What you have to do:
Return precisely the opening lines of the listing below, ending with the line that contains "old one. -/".

Records for the task section start

/-- An instance below every number listed is as after reset. -/
theorem instanceAt_of_lt {n : Nat} {l : List (Nat × Instance)} (h : ∀ k ∈ l.map Prod.fst, n < k) :
    instanceAt l n = Instance.reset := by
  induction l with
  | nil => rfl
  | cons e l ih =>
    obtain ⟨hk, hl⟩ := List.forall_mem_cons.mp h
    rw [instanceAt, if_neg hk.ne, ih hl]

/-- Replacing the instance of a number counts the new one and not the old one. -/
theorem busyCount_insertInstance {l : List (Nat × Instance)} (hl : (l.map Prod.fst).Pairwise (· < ·)) (n : Nat)
    (x : Instance) : busyCount (insertInstance n x l) + busyOne (instanceAt l n) = busyCount l + busyOne x := by
  induction l with
  | nil => simp [insertInstance, busyCount_cons, instanceAt, busyOne, Instance.reset]
  | cons e l ih =>
    obtain ⟨k, y⟩ := e
    obtain ⟨hk, hl⟩ := List.pairwise_cons.mp hl
    rcases Nat.lt_trichotomy n k with hlt | rfl | hgt
    · have habsent : instanceAt ((k, y) :: l) n = Instance.reset :=
        instanceAt_of_lt (List.forall_mem_cons.mpr ⟨hlt, fun j hj => hlt.trans (hk j hj)⟩)
      rw [habsent, insertInstance, if_pos hlt, busyCount_cons]
      rfl
    · simp only [insertInstance, lt_irrefl, if_false, if_true, instanceAt, busyCount_cons]
      omega
    · have := ih hl
      simp only [insertInstance, Nat.lt_asymm hgt, Nat.ne_of_gt hgt, if_false, instanceAt, busyCount_cons]
      omega

theorem filter_ne_of_lt {n : Nat} {l : List (Nat × Instance)} (h : ∀ k ∈ l.map Prod.fst, n < k) :
    l.filter (fun e => decide (e.1 ≠ n)) = l :=
  List.filter_eq_self.mpr fun e he => decide_eq_true (h e.1 (List.mem_map_of_mem he)).ne'

/-- Dropping the instance of a number does not count it any more. -/
theorem busyCount_filter {l : List (Nat × Instance)} (hl : (l.map Prod.fst).Pairwise (· < ·)) (n : Nat) :
    busyCount (l.filter fun e => decide (e.1 ≠ n)) + busyOne (instanceAt l n) = busyCount l := by
  induction l with
  | nil => rfl
  | cons e l ih =>
    obtain ⟨k, y⟩ := e
    obtain ⟨hk, hl⟩ := List.pairwise_cons.mp hl
    by_cases hn : n = k
    · subst hn
      rw [List.filter_cons_of_neg (by simp), filter_ne_of_lt hk, instanceAt, if_pos rfl, busyCount_cons]
    · have := ih hl
      rw [List.filter_cons_of_pos (by simpa using Ne.symm hn), instanceAt, if_neg hn, busyCount_cons, busyCount_cons]
      omega

theorem busyCount_storeInstance {l : List (Nat × Instance)} (hl : (l.map Prod.fst).Pairwise (· < ·)) (n : Nat)
    (x : Instance) : busyCount (storeInstance n x l) + busyOne (instanceAt l n) = busyCount l + busyOne x := by
  unfold storeInstance
  split
  next hx =>
    rw [(isReset_iff x).mp hx]
    exact busyCount_filter hl n
  next => exact busyCount_insertInstance hl n x

/-- The first busy instance is the one its number names, since no number is listed twice. -/
theorem port_of_firstBusy {l : List (Nat × Instance)} (hl : (l.map Prod.fst).Pairwise (· < ·)) {n : Nat}
    (h : firstBusy l = some n) : n ∈ l.map Prod.fst ∧ (instanceAt l n).port.isSome = true := by
  induction l with
  | nil => cases h
  | cons e l ih =>
    obtain ⟨k, y⟩ := e
    obtain ⟨hk, hl⟩ := List.pairwise_cons.mp hl
    rw [firstBusy] at h
    split at h
    next hy =>
      cases h
      simpa [instanceAt] using hy
    next =>
      obtain ⟨hmem, hbusy⟩ := ih hl h
      exact ⟨List.mem_cons_of_mem k hmem, by rwa [instanceAt, if_neg (hk n hmem).ne']⟩

theorem firstBusy_of_busyCount {l : List (Nat × Instance)} (h : busyCount l ≠ 0) : ∃ n, firstBusy l = some n := by
  induction l with
  | nil => exact absurd rfl h
  | cons e l ih =>
    obtain ⟨k, y⟩ := e
    by_cases hy : y.port.isSome
    · exact ⟨k, if_pos hy⟩
    · rw [busyCount_cons, busyOne, if_neg hy] at h
      obtain ⟨n, hn⟩ := ih h
      exact ⟨n, (if_neg hy).trans hn⟩

theorem port_of_busyCount_eq_zero {l : List (Nat × Instance)} (h : busyCount l = 0) (n : Nat) :
    (instanceAt l n).port = none := by
  induction l with
  | nil => rfl
  | cons e l ih =>
    obtain ⟨k, y⟩ := e
    rw [busyCount_cons] at h
    rw [instanceAt]
    split
    next =>
      by_contra hy
      simp [busyOne, Option.isSome_iff_ne_none.mpr hy] at h
    next => exact ih (by omega)

/-- With no action left a step ends one of the commands in progress, with one response. -/
theorem step_ends_one {s : State} (hs : s.Inv) (hend : s.script.length ≤ s.pc) {k : Nat}
    (hk : busyCount s.instances = k + 1) :
    ∃ t, step s = .next t ∧ t.Inv ∧ t.script.length ≤ t.pc ∧ busyCount t.instances = k ∧
      t.responses.length = s.responses.length + 1 := by
  have hrising := hs.canonical.1
  obtain ⟨n, hn⟩ := firstBusy_of_busyCount (l := s.instances) (by omega)
  have hbusy := (port_of_firstBusy hrising hn).2
  obtain ⟨r, hport⟩ := Option.isSome_iff_exists.mp hbusy
  have hmove := nextMove_of_firstBusy (List.getElem?_eq_none_iff.mpr hend) hn
  obtain ⟨e, st, d, hperform, -⟩ := performCommand_ends (s := s) hport
  have hstep := (step_of_perform hmove).trans hperform
  refine ⟨_, hstep, stepKeepsInvariant s _ hs hstep, ?_, ?_, by simp⟩
  · rw [complete_script, complete_pc, select_script, select_pc, advance_script, advance_pc_of_le s hend]
    exact hend
  · have hcount := busyCount_storeInstance hrising n { engine := e, port := none }
    rw [busyOne, if_pos hbusy, busyOne, if_neg (by simp), hk] at hcount
    rw [complete_instances, select_instances, select_active, advance_instances]
    omega

theorem core_run_succ {s t : State} (h : step s = .next t) (k : Nat) :
    Sys2Proof.core.run (k + 1) s = Sys2Proof.core.run k t := by
  simp only [Host.Core.run, Sys2Proof.core, h]

/-- Settles O17: by the number of commands in progress, each step ending one. -/
theorem commandsInProgressAllEnd : Obligations.CommandsInProgressAllEnd := by
  intro s
  generalize hk : busyCount s.instances = k
  induction k generalizing s with
  | zero => exact fun _ _ => ⟨s, rfl, port_of_busyCount_eq_zero hk, rfl⟩
  | succ k ih =>
    intro hs hend
    obtain ⟨t, hstep, ht, htend, htk, hresponses⟩ := step_ends_one hs hend hk
    obtain ⟨u, hrun, hports, hu⟩ := ih t htk ht htend
    exact ⟨u, (core_run_succ hstep k).trans hrun, hports, by omega⟩

/-! ## The transaction as two steps, rules R60 and R296 -/

theorem core_run_one (s : State) : Sys2Proof.core.run 1 s = step s := by
  simp only [Host.Core.run, Sys2Proof.core]
  cases step s <;> rfl

theorem advance_eq_of_getElem? {s : State} {a : HostAction} (h : s.script[s.pc]? = some a) :
    s.advance = { s with pc := s.pc + 1 } := by
  rw [State.advance, if_pos (List.getElem?_eq_some_iff.mp h).1]

/-- Settles O18: the first step puts the command into the port, and the second, which awaits it, decodes the word
back to the command. -/
theorem transactionIsPresentThenAwait : Obligations.TransactionIsPresentThenAwait := by
  intro s n i p hi hn hidle hpresent hawait
  have hpc := advance_pc_of_getElem? hpresent
  rw [core_run_succ ((step_of_present hpresent).trans (accept_idle hn hidle)), core_run_one]
  set u : State := s.advance.setInst n { engine := s.engine n, port := some { cmd := encode i, payload := p } }
  have hupc : u.pc = s.pc + 1 := hpc
  have huawait : u.script[u.pc]? = some (.await n) := by rwa [hupc]
  have hport : u.port n = some { cmd := encode i, payload := p } :=
    congrArg Instance.port (setInst_inst_same s.advance n _)
  rw [step_decoded (nextMove_of_await huawait) hport (decodeOfEncodeIsTheCommand i hi), State.command]
  rw [advance_eq_of_getElem? huawait, hupc]
  rfl

end Sys2Proof.Machine

/-! SUPPORT. The engine in closed form (46_engine.md rules R232 to R239, 41_padding.md rules R120 to R124).

`Engine.folded` is what the update loop leaves: the whole blocks of BUF folded into H, the rest in BUF.  INIT, UPDATE
and the total of the bytes are read off it, and DIGEST of an incremental computation is one more UPDATE, of the
padding. -/

namespace Sys2Proof.Machine

/-! ## Folding whole blocks, rules R41 and R233 -/

theorem foldBlocks_of_lt {B : Nat} {t : Bytes} (h : t.length < B) (g : HashState) : foldBlocks g B t = g := by
  rw [foldBlocks, Nat.div_eq_of_lt h]
  rfl

/-- The first block is folded first. -/
theorem foldBlocks_of_le {B : Nat} (hB : 0 < B) {t : Bytes} (h : B ≤ t.length) (g : HashState) :
    foldBlocks g B t = foldBlocks (compress g (t.take B)) B (t.drop B) := by
  have hcount : t.length / B = (t.drop B).length / B + 1 := by
    rw [List.length_drop, ← Nat.add_div_right _ hB, Nat.sub_add_cancel h]
  have hfirst : slice t (0 * B) (0 * B + B) = t.take B := by simp [slice]
  have hrest (j : Nat) : slice t ((j + 1) * B) ((j + 1) * B + B) = slice (t.drop B) (j * B) (j * B + B) := by
    simp [slice, Nat.succ_mul, Nat.add_comm B]
  rw [foldBlocks, hcount, List.range_succ_eq_map, List.foldl_cons, hfirst, List.foldl_map]
  simp only [hrest, foldBlocks, Nat.succ_eq_add_one]

/-- Rules R234 and R237: a tail of one block. -/
theorem foldBlocks_one {B : Nat} (hB : 0 < B) {t : Bytes} (h : t.length = B) (g : HashState) :
    foldBlocks g B t = compress g t := by
  rw [foldBlocks_of_le hB h.ge, List.take_of_length_le h.le, foldBlocks_of_lt (by simpa [h] using hB)]

/-- Rules R234 and R237: a tail of two blocks. -/
theorem foldBlocks_two {B : Nat} (hB : 0 < B) {t : Bytes} (h : t.length = 2 * B) (g : HashState) :
    foldBlocks g B t = compress (compress g (t.take B)) (t.drop B) := by
  rw [foldBlocks_of_le hB (by omega), foldBlocks_one hB (by rw [List.length_drop]; omega)]

/-! ## The update loop in closed form, rule R233 -/

/-- Rule R233: the whole blocks of BUF folded into H in order, the rest in BUF, their number added to BLOCKS. -/
def Engine.folded (v : Engine) : Engine :=
  { h := foldBlocks v.h v.blockBytes v.buf,
    buf := v.buf.drop (v.buf.length / v.blockBytes * v.blockBytes),
    blocks := v.blocks + v.buf.length / v.blockBytes }

theorem folded_of_wf {v : Engine} (hv : v.Wf) : v.folded = v := by
  simp [Engine.folded, foldBlocks_of_lt hv, Nat.div_eq_of_lt hv]

@[simp] theorem foldBlock_blockBytes (v : Engine) : v.foldBlock.blockBytes = v.blockBytes :=
  congrArg blockSize (foldBlock_alg v)

theorem foldBlock_h (v : Engine) : v.foldBlock.h = compress v.h (v.buf.take v.blockBytes) := by
  simp [Engine.foldBlock, slice]

theorem foldBlock_buf (v : Engine) : v.foldBlock.buf = v.buf.drop v.blockBytes := rfl

theorem foldBlock_blocks (v : Engine) : v.foldBlock.blocks = v.blocks + 1 := rfl

/-- One pass of the loop leaves the closed form as it is. -/
theorem folded_foldBlock {v : Engine} (hv : v.blockBytes ≤ v.buf.length) : v.foldBlock.folded = v.folded := by
  have hB := blockBytes_pos v
  have hcount : v.buf.length / v.blockBytes = 1 + (v.buf.length - v.blockBytes) / v.blockBytes := by
    rw [Nat.add_comm, ← Nat.add_div_right _ hB, Nat.sub_add_cancel hv]
  simp only [Engine.folded, foldBlock_blockBytes, foldBlock_h, foldBlock_buf, foldBlock_blocks,
    foldBlocks_of_le hB hv, hcount, List.length_drop, List.drop_drop, Nat.add_mul, Nat.one_mul, Nat.add_assoc]

theorem drain_eq_folded {fuel : Nat} {v : Engine} (h : v.buf.length ≤ fuel) : drain fuel v = v.folded := by
  induction fuel generalizing v with
  | zero => exact (folded_of_wf (Nat.lt_of_le_of_lt h (blockBytes_pos v))).symm
  | succ fuel ih =>
    by_cases hB : v.blockBytes ≤ v.buf.length
    · rw [drain_of_le fuel hB, ih (foldBlock_buf_length_le h), folded_foldBlock hB]
    · have hv : v.Wf := Nat.lt_of_not_le hB
      rw [drain_of_wf _ hv, folded_of_wf hv]

/-- Rule R233 in closed form. -/
theorem updateBody_eq_folded (v : Engine) (m : Bytes) : updateBody v m = (v.extend m).folded :=
  drain_eq_folded le_rfl

theorem exec_init_ok {s : State} {r : Request} (alg : Alg) (hs : s.Performing r) :
    exec (.init alg) s = .next (s.complete (some (updateBody (freshEngine alg) r.payload)) .ok []) := by
  rw [exec_init]
  exact performWrite_ok hs rfl

/-- Settles O25: the closed form of the loop, on the fresh engine. -/
theorem initLoadsInitialValueAndAbsorbs : Obligations.InitLoadsInitialValueAndAbsorbs := by
  intro alg s r hs
  have hB : ((freshEngine alg).extend r.payload).blockBytes = blockSize alg := congrArg blockSize (algOf_ivOf alg)
  rw [exec_init_ok alg hs, updateBody_eq_folded, Engine.folded, hB]
  simp [Engine.extend, freshEngine]

theorem exec_update_ok {s : State} {r : Request} {v : Engine} (hs : s.Performing r)
    (hv : s.engine s.active = some v) :
    exec .update s = .next (s.complete (some (updateBody v r.payload)) .ok []) := by
  rw [exec_update]
  exact performWrite_ok hs (by rw [hv]; rfl)

/-- Settles O26: the closed form of the loop, on the engine with the payload behind BUF. -/
theorem updateFoldsWholeBlocks : Obligations.UpdateFoldsWholeBlocks := by
  intro s r v hs hv
  rw [exec_update_ok hs hv, updateBody_eq_folded, Engine.folded, extend_blockBytes]
  simp [Engine.extend]

/-! ## The bytes absorbed, rule R25 -/

theorem folded_alg (v : Engine) : v.folded.alg = v.alg := algOf_foldBlocks ..

/-- Folding whole blocks moves bytes from BUF to BLOCKS. -/
theorem folded_totalBytes (v : Engine) : v.folded.totalBytes = v.totalBytes := by
  have hdiv := Nat.div_add_mod' v.buf.length v.blockBytes
  rw [Engine.totalBytes, Engine.blockBytes, folded_alg, ← Engine.blockBytes, Engine.totalBytes]
  simp only [Engine.folded, List.length_drop, Nat.add_mul]
  omega

/-- Rule R25: update_body counts the bytes of its part. -/
theorem updateBody_totalBytes (v : Engine) (m : Bytes) :
    (updateBody v m).totalBytes = v.totalBytes + m.length := by
  rw [updateBody_eq_folded, folded_totalBytes]
  simp [Engine.totalBytes, Engine.extend, Nat.add_assoc, Engine.blockBytes, Engine.alg]

@[simp] theorem freshEngine_totalBytes (alg : Alg) : (freshEngine alg).totalBytes = 0 := by
  simp [Engine.totalBytes, freshEngine]

theorem totalBytes_of_alg {v : Engine} {alg : Alg} (h : v.alg = alg) :
    v.totalBytes = v.blocks * blockSize alg + v.buf.length := by
  rw [Engine.totalBytes, Engine.blockBytes, h]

Records for the task section end

Task response:
/-- An instance below every number listed is as after reset. -/
theorem instanceAt_of_lt {n : Nat} {l : List (Nat × Instance)} (h : ∀ k ∈ l.map Prod.fst, n < k) :
    instanceAt l n = Instance.reset := by
  induction l with
  | nil => rfl
  | cons e l ih =>
    obtain ⟨hk, hl⟩ := List.forall_mem_cons.mp h
    rw [instanceAt, if_neg hk.ne, ih hl]

/-- Replacing the instance of a number counts the new one and not the old one. -/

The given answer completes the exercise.